REQUIREMENT: Retype verbatim the lines of the listing, from the very first through the line with "noLateMarker := by simp [State.reset]".

PROVIDED INFORMATION:
- - -

/-- FACK clears the flags that the invariant ties to a held frame (R188). -/
theorem acknowledged_keeps_synchroniserInv (h : SynchroniserInv P s) :
    SynchroniserInv P { s with fr := s.fr.acknowledged } :=
  { h with
    overrunAvail := by simp
    pidNoMarker := by simp }

/-- After reset the accumulation is empty and RXP holds a payload of no bytes (R37). -/
theorem reset_synchroniserInv (hP : P.legal) : SynchroniserInv P State.reset where
  flenBound := maxFrameLen_pos hP
  fbufWritten := Memory.covers_zero _
  noLateMarker := by simp [State.reset]
  pendingIff := by simp [State.reset]
  foutcomeKnown := by simp [State.reset]
  frameIsValid := by simp [State.reset]
  errorIsNotValid := by simp [State.reset]
  overrunAvail := by simp [State.reset]
  payloadHeld := ⟨[], rfl, Nat.zero_le _, List.not_mem_nil, Memory.holds_nil _ _⟩
  pidNoMarker := by simp [State.reset]

/-- Settles O55: a push keeps the invariant along R181's cases, and no other unit writes the synchroniser. -/
theorem stepsKeepTheSynchroniserInv : Obligations.StepsKeepTheSynchroniserInv :=
  keeps_of_agents (reset_synchroniserInv hw_legal)
    (hmodel := fun _ _ _ _ h => { h with })
    (hibuf := fun _ _ _ _ h => { h with })
    (hpush := fun _ b h => push_keeps_synchroniserInv hw_legal b h)
    (hclear := fun _ h => cleared_keeps_synchroniserInv hw_legal h)
    (hack := fun _ h => acknowledged_keeps_synchroniserInv h)
    (hcommand := fun _ _ _ _ hsame _ h => synchroniserInv_congr hsame h)

end Sys2Proof.Machine
end

section
/-! PROOFS. OBUF[0..OBUF_LEN) is a frame (spec/10_state.md R25; spec/42_encoder.md R165). -/

namespace Sys2Proof.Machine

open Sys2Proof.Safety

variable {P : Params} {s t : State}

/-- The invariant speaks of OBUF and OBUF_LEN only. -/
theorem obufInv_congr (hobuf : t.obuf = s.obuf) (hlen : t.obufLen = s.obufLen) (h : ObufInv P s) : ObufInv P t := by
  unfold ObufInv
  rwa [hobuf, hlen]

/-- After ENCODE's writes OBUF holds the frame (R161). -/
theorem holds_encodeInto (P : Params) (m : Memory) (ident : Byte) (p : List Byte) :
    (encodeInto P m ident p).holds 0 (frame P ident p) := by
  intro j hj
  rw [length_frame] at hj
  rw [Nat.zero_add, read?_encodeInto, if_pos hj]

/-- A frame's length fits the 9-bit OBUF_LEN. -/
theorem toNat_frameLen {n : Nat} (hP : P.legal) (h : n ≤ P.maxPayloadLen) :
    (BitVec.ofNat 9 (frameLen n)).toNat = frameLen n := by
  have hfits := maxPayloadLen_fits P hP.1
  refine toNat_len9 hP ?_
  rw [frameLen_eq]
  omega

/-- ENCODE writes a frame, and no other command writes OBUF or OBUF_LEN. -/
theorem exec_keeps_obufInv {i : Instr} (hexec : exec i s = .next t) (h : ObufInv Config.hw s) :
    ObufInv Config.hw t := by
  rcases exec_obuf hexec with ⟨hobuf, hlen⟩ | ⟨ident, len, pabs, dabs, -, hle, hobuf, hlen⟩
  · exact obufInv_congr hobuf hlen h
  · refine .inr ⟨ident, (inputSlice len s).1, ?_, ?_, ?_⟩
    · rwa [length_inputSlice]
    · rw [length_inputSlice, hlen, toNat_frameLen hw_legal hle]
    · rw [hobuf]
      exact holds_encodeInto _ _ _ _

theorem push_keeps_obufInv (b : Byte) (h : ObufInv P s) : ObufInv P (push P b s) := by
  obtain ⟨-, -, hlen, -, hobuf, -⟩ := push_frame P b s
  exact obufInv_congr hobuf hlen h

/-- Settles O56: only ENCODE writes OBUF and OBUF_LEN, and it writes a frame and its length. -/
theorem stepsKeepAFrameInObuf : Obligations.StepsKeepAFrameInObuf :=
  keeps_of_agents (.inl rfl)
    (hmodel := fun _ _ _ _ h => h)
    (hibuf := fun _ _ _ _ h => h)
    (hpush := fun _ b h => push_keeps_obufInv b h)
    (hclear := fun _ h => h)
    (hack := fun _ h => h)
    (hcommand := fun _ _ _ _ _ hexec h => exec_keeps_obufInv hexec h)

/-- Settles O57: at reset no byte is written, and every register is at the value the invariants allow first. -/
theorem resetMeetsTheInvariants : Obligations.ResetMeetsTheInvariants :=
  ⟨reset_buffersInv, .inl rfl, reset_synchroniserInv hw_legal, .inl rfl⟩

end Sys2Proof.Machine
end

section
/-! PROOFS. What a slice of a buffer reads (spec/10_state.md R31). -/

namespace Sys2Proof.Machine

/-- How many of the first `n` bytes from index `i` on nothing has written since reset: the draws a slice of them makes. -/
def Memory.unwritten (m : Memory) (i n : Nat) : Nat := (List.range n).countP (fun t => (m.read? (i + t)).isNone)

theorem Memory.unwritten_zero (m : Memory) (i : Nat) : m.unwritten i 0 = 0 := rfl

/-- Counting from the first byte on, in the order of `readRange`. -/
theorem Memory.unwritten_succ (m : Memory) (i n : Nat) :
    m.unwritten i (n + 1) = (if (m.read? i).isNone then 1 else 0) + m.unwritten (i + 1) n := by
  unfold Memory.unwritten
  rw [List.range_succ_eq_map, List.countP_cons, List.countP_map, Nat.add_zero, Nat.add_comm]
  congr 2
  funext t
  simp only [Function.comp_apply, Nat.succ_eq_add_one, Nat.add_right_comm, Nat.add_assoc]

/-- A byte read is the byte held or the next draw, and makes a draw exactly where none is held (R31). -/
theorem Memory.readByte_eq (m : Memory) (i k : Nat) :
    m.readByte i k = ((m.read? i).getD (Config.freeByte k), (if (m.read? i).isNone then 1 else 0) + k) := by
  cases h : m.read? i with
  | some b => rw [Memory.readByte_of_some h]; simp
  | none => rw [Memory.readByte_of_none h]; simp [Nat.add_comm]

/-- A slice makes one draw for each of its unwritten bytes. -/
theorem Memory.readRange_draws (m : Memory) (i n k : Nat) : (m.readRange i n k).2 = k + m.unwritten i n := by
  induction n generalizing i k with
  | zero => rfl
  | succ n ih =>
    rw [Memory.readRange_succ, Memory.unwritten_succ, Memory.readByte_eq]
    simp only [ih]
    omega
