-- ==== Sys2Proof/Machine/LogicShift.lean ====
section
/-! DEFINITION. AND, OR, XOR, LSL, LSR, ASR (42_logic_shift.md R150 to R155). The shift count is the
whole S-bit source operand. -/

namespace Sys2Proof.Machine

/-- `a & b` (42_logic_shift.md R150). -/
def wideAnd (_ : Size) (a b : Wide) : Wide := a &&& b

/-- `a | b` (42_logic_shift.md R151). -/
def wideOr (_ : Size) (a b : Wide) : Wide := a ||| b

/-- `a ^ b` (42_logic_shift.md R152). -/
def wideXor (_ : Size) (a b : Wide) : Wide := a ^^^ b

/-- `(a * 2^k) mod 2^64` for k < 64, else 0 (42_logic_shift.md R153). -/
def wideLsl (_ : Size) (a k : Wide) : Wide := if k.toNat < 64 then a <<< k.toNat else 0

/-- `floor(a / 2^k)` (42_logic_shift.md R154); a is below 2^32, so it is 0 from k = 64 on. -/
def wideLsr (_ : Size) (a k : Wide) : Wide := if k.toNat < 64 then a >>> k.toNat else 0

/-- `floor(sa / 2^k) mod 2^S` (42_logic_shift.md R155); from k = 63 on only the sign is left. -/
def wideAsr (sz : Size) (a k : Wide) : Wide :=
  masked sz ((sextWide sz a).sshiftRight (min k.toNat 63))

/-- AND (42_logic_shift.md R150). -/
def execAnd (sz : Size) (dst src : Operand) (s : State) : Host.Outcome State Fault Refusal :=
  (aluUpdate wideAnd .other sz dst src s).toOutcome

/-- OR (42_logic_shift.md R151). -/
def execOr (sz : Size) (dst src : Operand) (s : State) : Host.Outcome State Fault Refusal :=
  (aluUpdate wideOr .other sz dst src s).toOutcome

/-- XOR (42_logic_shift.md R152). -/
def execXor (sz : Size) (dst src : Operand) (s : State) : Host.Outcome State Fault Refusal :=
  (aluUpdate wideXor .other sz dst src s).toOutcome

/-- LSL (42_logic_shift.md R153). -/
def execLsl (sz : Size) (dst src : Operand) (s : State) : Host.Outcome State Fault Refusal :=
  (aluUpdate wideLsl .other sz dst src s).toOutcome

/-- LSR (42_logic_shift.md R154). -/
def execLsr (sz : Size) (dst src : Operand) (s : State) : Host.Outcome State Fault Refusal :=
  (aluUpdate wideLsr .other sz dst src s).toOutcome

/-- ASR (42_logic_shift.md R155). -/
def execAsr (sz : Size) (dst src : Operand) (s : State) : Host.Outcome State Fault Refusal :=
  (aluUpdate wideAsr .other sz dst src s).toOutcome

end Sys2Proof.Machine
end

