-- ==== Sys2Proof/Laws/Encoding.lean ====
section
/-! SUPPORT. What decoder and encoder read and write under every legal encoding: each field of an encoded
word holds what was laid there, and the tables of codes and opcodes give back what they were given. -/

namespace Sys2Proof

/-! ## Fields of a word -/

/-- A bit of a field laid at `lo`. -/
theorem getLsbD_field {n : Nat} (b : BitVec n) (lo i : Nat) :
    (b.setWidth 32 <<< lo).getLsbD i = (decide (i < 32) && !decide (i < lo) && b.getLsbD (i - lo)) := by
  simp only [BitVec.getLsbD_shiftLeft, BitVec.getLsbD_setWidth]
  by_cases h : i < 32
  · have : i - lo < 32 := by omega
    simp [h, this]
  · simp [h]

/-- A field is read back where it was laid. -/
theorem extract_field {n : Nat} (b : BitVec n) {lo : Nat} (h : lo + n ≤ 32) :
    (b.setWidth 32 <<< lo).extractLsb' lo n = b := by
  apply BitVec.eq_of_getLsbD_eq
  intro i hi
  have h1 : lo + i < 32 := by omega
  simp [hi, h1]

/-- A field leaves every place beside it clear. -/
theorem extract_beside {n k : Nat} (b : BitVec n) {lo lo' : Nat} (h : lo + n ≤ lo' ∨ lo' + k ≤ lo) :
    (b.setWidth 32 <<< lo).extractLsb' lo' k = 0 := by
  apply BitVec.eq_of_getLsbD_eq
  intro i hi
  simp only [BitVec.getLsbD_extractLsb', getLsbD_field]
  rcases h with h | h
  · have : n ≤ lo' + i - lo := by omega
    simp [BitVec.getLsbD_of_ge b _ this]
  · have : lo' + i < lo := by omega
    simp [this]

/-! ## Encoded words -/

theorem opcodeOf_encodeNone {e : Encoding} (he : e.wf) (m : Mnemonic) :
    opcodeOf e (encodeNone e m) = opcodeNumber e m :=
  extract_field _ (by have := he.2.2.2.2.1.1; simp [Encoding.btFields] at this; omega)

/-- What the fields of layout OP hold. -/
theorem fields_encodeOp {e : Encoding} (he : e.wf) (m : Mnemonic) (sz : Size) (dm sm : BitVec 2)
    (dr sr : BitVec 4) :
    opcodeOf e (encodeOp e m sz dm sm dr sr) = opcodeNumber e m ∧
    (encodeOp e m sz dm sm dr sr).extractLsb' e.szLo 2 = codeOfSize e sz ∧
    (encodeOp e m sz dm sm dr sr).extractLsb' e.dmLo 2 = dm ∧
    (encodeOp e m sz dm sm dr sr).extractLsb' e.smLo 2 = sm ∧
    (encodeOp e m sz dm sm dr sr).extractLsb' e.drLo 4 = dr ∧
    (encodeOp e m sz dm sm dr sr).extractLsb' e.srLo 4 = sr := by
  obtain ⟨hfit, hdisj⟩ := he.2.2.2.1
  simp only [Encoding.opFields, List.forall_mem_cons] at hfit
  simp [Encoding.opFields] at hdisj
  obtain ⟨_, _, _, _, _, _, -⟩ := hfit
  obtain ⟨⟨_, _, _, _, _⟩, ⟨_, _, _, _⟩, ⟨_, _, _⟩, ⟨_, _⟩, _⟩ := hdisj
  refine ⟨?_, ?_, ?_, ?_, ?_, ?_⟩ <;>
    simp (disch := first | assumption | (apply Or.symm; assumption)) [opcodeOf, encodeOp, encodeNone, BitVec.extractLsb'_or, extract_field,
      extract_beside, -BitVec.ofNat_eq_ofNat]

theorem opcodeOf_encodeOp {e : Encoding} (he : e.wf) (m : Mnemonic) (sz : Size) (dm sm : BitVec 2)
    (dr sr : BitVec 4) : opcodeOf e (encodeOp e m sz dm sm dr sr) = opcodeNumber e m :=
  (fields_encodeOp he m sz dm sm dr sr).1

/-- What the fields of layout BT hold. -/
theorem fields_encodeBt {e : Encoding} (he : e.wf) (m : Mnemonic) (d : BitVec 24) :
    opcodeOf e (encodeBt e m d) = opcodeNumber e m ∧ d24Of e (encodeBt e m d) = d := by
  obtain ⟨hfit, hdisj⟩ := he.2.2.2.2.1
  simp [Encoding.btFields] at hfit hdisj
  constructor <;>
    simp (disch := omega) [opcodeOf, d24Of, encodeBt, encodeNone, BitVec.extractLsb'_or,
      extract_field, extract_beside, -BitVec.ofNat_eq_ofNat]

theorem opcodeOf_encodeBt {e : Encoding} (he : e.wf) (m : Mnemonic) (d : BitVec 24) :
    opcodeOf e (encodeBt e m d) = opcodeNumber e m := (fields_encodeBt he m d).1

/-! ## Codes -/

/-- A size is the one whose code a field holds (30_encoding.md R67). -/
theorem sizeOfCode_eq_some {e : Encoding} (he : e.wf) {c : BitVec 2} {sz : Size} :
    sizeOfCode e c = some sz ↔ codeOfSize e sz = c := by
  have h := he.2.2.2.2.2.1
  simp at h
  unfold sizeOfCode
  split_ifs <;> cases sz <;> simp_all [codeOfSize, eq_comm]

/-- Four codes that differ are all the codes of a field of two bits. -/
theorem code_eq_one_of_four {a b c d : BitVec 2} (h : [a, b, c, d].Nodup) (x : BitVec 2) :
    x = a ∨ x = b ∨ x = c ∨ x = d := by
  simp at h
  bv_omega

/-- A mode is the one whose code a field holds (30_encoding.md R68). -/
theorem modeOfCode_eq {e : Encoding} (he : e.wf) {c : BitVec 2} {md : Mode} :
    modeOfCode e c = md ↔ codeOfMode e md = c := by
  have h := he.2.2.2.2.2.2
  have h4 := code_eq_one_of_four h c
  simp at h
  unfold modeOfCode
  split_ifs <;> cases md <;> simp_all [codeOfMode, eq_comm]

/-! ## The opcode map -/

/-- A list of pairs with no key twice gives each pair's value from its key. -/
theorem lookup_of_mem {α β : Type} [DecidableEq α] {l : List (α × β)} (h : (l.map Prod.fst).Nodup)
    {a : α} {b : β} (hm : (a, b) ∈ l) : l.lookup a = some b := by
  induction l with
  | nil => simp at hm
  | cons x l ih =>
    simp only [List.map_cons, List.nodup_cons] at h
    rcases List.mem_cons.mp hm with rfl | hm
    · simp [List.lookup]
    · have : (a == x.1) = false := by
        rw [beq_eq_false_iff_ne]
        rintro rfl
        exact h.1 (List.mem_map.mpr ⟨_, hm, rfl⟩)
      simp [List.lookup, this, ih h.2 hm]

/-- What a key gives is in the list. -/
theorem mem_of_lookup {α β : Type} [DecidableEq α] {l : List (α × β)} {a : α} {b : β}
    (h : l.lookup a = some b) : (a, b) ∈ l := by
  induction l with
  | nil => simp at h
  | cons x l ih =>
    rw [List.lookup] at h
    split at h
    · next hx =>
      obtain rfl := beq_iff_eq.mp hx
      simp [← Option.some.inj h]
    · exact List.mem_cons_of_mem _ (ih h)

/-- The row of a mnemonic stands in the opcode map (30_encoding.md R66). -/
theorem opcodeNumber_mem {e : Encoding} (he : e.wf) (m : Mnemonic) :
    (opcodeNumber e m, m) ∈ e.opcodes := by
  obtain ⟨x, hx, rfl⟩ := List.mem_map.mp (he.2.2.1 m (by cases m <;> decide))
  unfold opcodeNumber
  cases h : e.opcodes.find? (fun row => row.2 = x.2) with
  | none => simpa using List.find?_eq_none.mp h x hx
  | some row =>
    have h2 : row.2 = x.2 := by simpa using List.find?_some h
    have h1 := List.mem_of_find?_eq_some h
    simpa [← h2] using h1

/-- An opcode byte stands for a mnemonic exactly where it is the mnemonic's number (30_encoding.md
R66). -/
theorem lookup_eq_some {e : Encoding} (he : e.wf) {b : Byte} {m : Mnemonic} :
    e.opcodes.lookup b = some m ↔ opcodeNumber e m = b := by
  constructor
  · intro h
    have h1 := mem_of_lookup h
    have h2 := opcodeNumber_mem he m
    have := List.inj_on_of_nodup_map he.2.1 h1 h2 rfl
    exact (congrArg Prod.fst this).symm
  · rintro rfl
    exact lookup_of_mem he.1 (opcodeNumber_mem he m)

/-- The opcode map gives every mnemonic back from its number (30_encoding.md R66). -/
theorem lookup_opcodeNumber {e : Encoding} (he : e.wf) (m : Mnemonic) :
    e.opcodes.lookup (opcodeNumber e m) = some m := (lookup_eq_some he).mpr rfl

/-! ## The spec's own tables -/

/-- The spec's own tables are an encoding (30_encoding.md R61 to R68). -/
theorem Encoding.spec_wf : Encoding.spec.wf := by decide

end Sys2Proof
end

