-- ==== Sys2Proof/Tests/Slice0.lean ====
section
/-! SUPPORT. The model's own tests: ill-formed terms, words written out from the encoding tables, single
steps whose results stand in 95_test_vectors.md, and for each obligation with hypotheses a state and
operands that meet them. -/

namespace Sys2Proof.Tests.Slice0

open Sys2Proof Sys2Proof.Machine

/-! ## Ill-formed terms -/

/-- 30_encoding.md R88: DIV with a Direct destination R15 is refused, at every size; its neighbours,
R14 and R15 in a memory mode, are not. -/
theorem test_wellFormed_refuses_div_into_pc :
    Instr.wellFormed (.div .b32 ⟨.direct, 15⟩ ⟨.direct, 0⟩) = false ∧
    Instr.wellFormed (.div .b8 ⟨.direct, 15⟩ ⟨.autoInc, 15⟩) = false ∧
    Instr.wellFormed (.div .b32 ⟨.direct, 14⟩ ⟨.direct, 0⟩) = true ∧
    Instr.wellFormed (.div .b32 ⟨.indirect, 15⟩ ⟨.direct, 0⟩) = true ∧
    Instr.wellFormed (.mul .b32 ⟨.direct, 15⟩ ⟨.direct, 0⟩) = true := by decide

/-- 00_scope.md R6: the sizes of memory that the parameter allows. -/
theorem test_params_wf_bounds :
    Params.wf ⟨4, 0, Encoding.spec⟩ ∧ Params.wf ⟨2 ^ 32, 0, Encoding.spec⟩ ∧
    ¬ Params.wf ⟨0, 0, Encoding.spec⟩ ∧ ¬ Params.wf ⟨6, 0, Encoding.spec⟩ ∧
    ¬ Params.wf ⟨2 ^ 32 + 4, 0, Encoding.spec⟩ :=
  ⟨by decide, by decide, by decide, by decide, by decide⟩

/-- Another legal encoding: the opcode in bits 31:24 and every number of the map complemented, d24 below
it, the operand fields in the opposite order, size codes 3, 2, 1, mode codes 3 to 0. -/
def flipped : Encoding where
  opcodes := opcodeMap.map fun row => (~~~row.1, row.2)
  opLo := 24
  szLo := 12
  dmLo := 10
  smLo := 8
  drLo := 4
  srLo := 0
  d24Lo := 0
  size8 := 3
  size16 := 2
  size32 := 1
  direct := 3
  indirect := 2
  autoInc := 1
  autoDec := 0

/-- 00_scope.md R6: the spec's tables and others are an encoding; tables with an opcode byte or a mnemonic
twice, a mnemonic missing, fields that overlap or leave the word, or a code twice are none. -/
theorem test_encoding_wf_refuses :
    Encoding.spec.wf ∧ flipped.wf ∧
    ¬ Encoding.wf { Encoding.spec with opcodes := (0x00, .nop) :: opcodeMap.tail } ∧
    ¬ Encoding.wf { Encoding.spec with opcodes := (0x01, .hlt) :: opcodeMap.tail } ∧
    ¬ Encoding.wf { Encoding.spec with opcodes := opcodeMap.tail } ∧
    ¬ Encoding.wf { Encoding.spec with smLo := 11 } ∧
    ¬ Encoding.wf { Encoding.spec with srLo := 29 } ∧
    ¬ Encoding.wf { Encoding.spec with d24Lo := 7 } ∧
    ¬ Encoding.wf { Encoding.spec with size16 := 0 } ∧
    ¬ Encoding.wf { Encoding.spec with autoDec := 0 } := by
  repeat' apply And.intro
  all_goals decide

/-- A memory out of order, with a repeat, or with an entry that an unlisted address reads as anyway. -/
theorem test_memory_wf_refuses :
    Memory.wf [(1, 5), (2, 5)] ∧ ¬ Memory.wf [(2, 5), (1, 5)] ∧ ¬ Memory.wf [(1, 5), (1, 6)] ∧
    ¬ Memory.wf [(1, 0)] := by decide

/-! ## Words written out from 30_encoding.md R61 to R66 -/

/-- The decoder at the spec's own tables. -/
abbrev specDecode : Word → Except DecodeError Instr := decode Encoding.spec

/-- The none class: the opcode byte, bits 31:8 ignored (R64). -/
theorem test_decode_none_class :
    specDecode 0x00000000 = .ok .hlt ∧ specDecode 0x00000001 = .ok .nop ∧ specDecode 0x00000002 = .ok .ret ∧
    specDecode 0x00000003 = .ok .bpt ∧ specDecode 0x00000004 = .ok .clc ∧ specDecode 0x00000005 = .ok .clv ∧
    specDecode 0x00000006 = .ok .clz ∧ specDecode 0x00000007 = .ok .cln ∧ specDecode 0x00000008 = .ok .sec ∧
    specDecode 0x00000009 = .ok .sev ∧ specDecode 0x0000000A = .ok .sez ∧ specDecode 0x0000000B = .ok .sen ∧
    specDecode 0xABCDEF00 = .ok .hlt ∧ specDecode 0x12345601 = .ok .nop := by
  repeat' apply And.intro
  all_goals rfl
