-- ==== Sys2Proof/Machine/Wire.lean ====
section
/-! DEFINITION. The two wire forms run by themselves (30_encoding.md R55, R67): each is the transaction that sends it,
and, as R93 and R94 say of those, it writes the trace only. The transaction's outcome goes back to the sequencer that
asked for it, so no response is given: a response belongs to a host operation (R61). See log 6. -/

namespace Sys2Proof.Machine

/-- CMD_RESET (41_command_encoder.md R80): RESET_TXN sends it (43_transaction_sequencer.md R93). -/
def execCmdReset (s : State) : Host.Outcome State Fault Refusal :=
  onSession s (.next (resetTxn s).1)

/-- CMD_CONFIG (41_command_encoder.md R81): APPLY_TXN sends it twice and classifies the second reply
(43_transaction_sequencer.md R94). -/
def execCmdConfig (hben hbcnf : HbField) (s : State) : Host.Outcome State Fault Refusal :=
  onSession s (.next (verifyTxn (configWord (hben.setWidth 8) (hbcnf.setWidth 8)) s).1)

end Sys2Proof.Machine
end

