-- ==== Sys2Proof/Machine/Assembler.lean ====
section
/-! DEFINITION. The host-program text of 30_encoding.md R65 (D25), one request per line, over lists of characters. -/

namespace Sys2Proof.Machine

/-- Why a line is no request. -/
inductive AsmError where
  | unknownMnemonic
  | badOperand
  | wrongOperandCount (op : HostOp) (count : Nat)
deriving DecidableEq, Repr

/-- Blanks taken off both ends. -/
def trimBlanks (cs : List Char) : List Char :=
  ((cs.dropWhile (· == ' ')).reverse.dropWhile (· == ' ')).reverse

/-- The text of a line before its comment (R65). -/
def beforeComment (line : List Char) : List Char :=
  line.takeWhile (· != ';')

/-- The value of decimal digits, most significant first, with the value read so far. -/
def readDigits : List Char → Nat → Option Nat
  | [], n => some n
  | c :: cs, n => if c.isDigit then readDigits cs (10 * n + (c.toNat - 48)) else none

/-- A decimal natural number: at least one digit. -/
def readNatural : List Char → Option Nat
  | [] => none
  | c :: cs => readDigits (c :: cs) 0

/-- A decimal integer with an optional sign (R65). -/
def readInteger : List Char → Option Int
  | '+' :: cs => (readNatural cs).map Int.ofNat
  | '-' :: cs => (readNatural cs).map fun n => -(Int.ofNat n)
  | cs => (readNatural cs).map Int.ofNat

/-- The operands of a line, separated by commas. -/
def splitCommas : List Char → List (List Char)
  | [] => [[]]
  | c :: cs =>
    if c = ',' then [] :: splitCommas cs
    else
      match splitCommas cs with
      | f :: fs => (c :: f) :: fs
      | [] => [[c]]

/-- All operands as integers, or none if one is not. -/
def readOperands : List (List Char) → Option (List Int)
  | [] => some []
  | f :: fs =>
    match readInteger (trimBlanks f), readOperands fs with
    | some n, some ns => some (n :: ns)
    | _, _ => none

/-- The mnemonics of R65: every one is exactly one host request. -/
def readMnemonic (m : List Char) : Option HostOp :=
  if m = ['i', 'n', 'i', 't'] then some .init
  else if m = ['s', 'e', 't'] then some .setOutput
  else if m = ['a', 'p', 'p', 'l', 'y'] then some .apply
  else if m = ['c', 'l', 'o', 's', 'e'] then some .close
  else none

/-- The argument fields that the operands of a mnemonic stand for (R59, R65); none where their number is wrong. -/
def operandArgs : HostOp → List Int → Option HostArgs
  | .init, [bus, cs, gpioCs] => some (.session (Config.busIdOf bus) (Config.csIdOf cs) gpioCs)
  | .setOutput, [axis, direction] => some (.output axis direction)
  | .apply, [] => some .none
  | .close, [] => some .none
  | _, _ => none

/-- One line: no request where the line is blank or a comment alone. -/
def assembleLine (line : List Char) : Except AsmError (Option HostRequest) :=
  let text := trimBlanks (beforeComment line)
  if text = [] then .ok none
  else
    let rest := trimBlanks (text.dropWhile (· != ' '))
    match readMnemonic (text.takeWhile (· != ' ')) with
    | none => .error .unknownMnemonic
    | some op =>
      match readOperands (if rest = [] then [] else splitCommas rest) with
      | none => .error .badOperand
      | some operands =>
        match operandArgs op operands with
        | some args => .ok (some ⟨op.code, args⟩)
        | none => .error (.wrongOperandCount op operands.length)

/-- A host program: its requests in line order. -/
def assemble : List (List Char) → Except AsmError (List HostRequest)
  | [] => .ok []
  | l :: ls =>
    match assembleLine l, assemble ls with
    | .ok (some r), .ok rs => .ok (r :: rs)
    | .ok none, .ok rs => .ok rs
    | .error e, _ => .error e
    | _, .error e => .error e

end Sys2Proof.Machine
end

- - -

WRITTEN RESPONSE:
/-- FACK clears the flags that the invariant ties to a held frame (R188). -/
theorem acknowledged_keeps_synchroniserInv (h : SynchroniserInv P s) :
    SynchroniserInv P { s with fr := s.fr.acknowledged } :=
  { h with
    overrunAvail := by simp
    pidNoMarker := by simp }

/-- After reset the accumulation is empty and RXP holds a payload of no bytes (R37). -/
theorem reset_synchroniserInv (hP : P.legal) : SynchroniserInv P State.reset where
  flenBound := maxFrameLen_pos hP
  fbufWritten := Memory.covers_zero _
  noLateMarker := by simp [State.reset]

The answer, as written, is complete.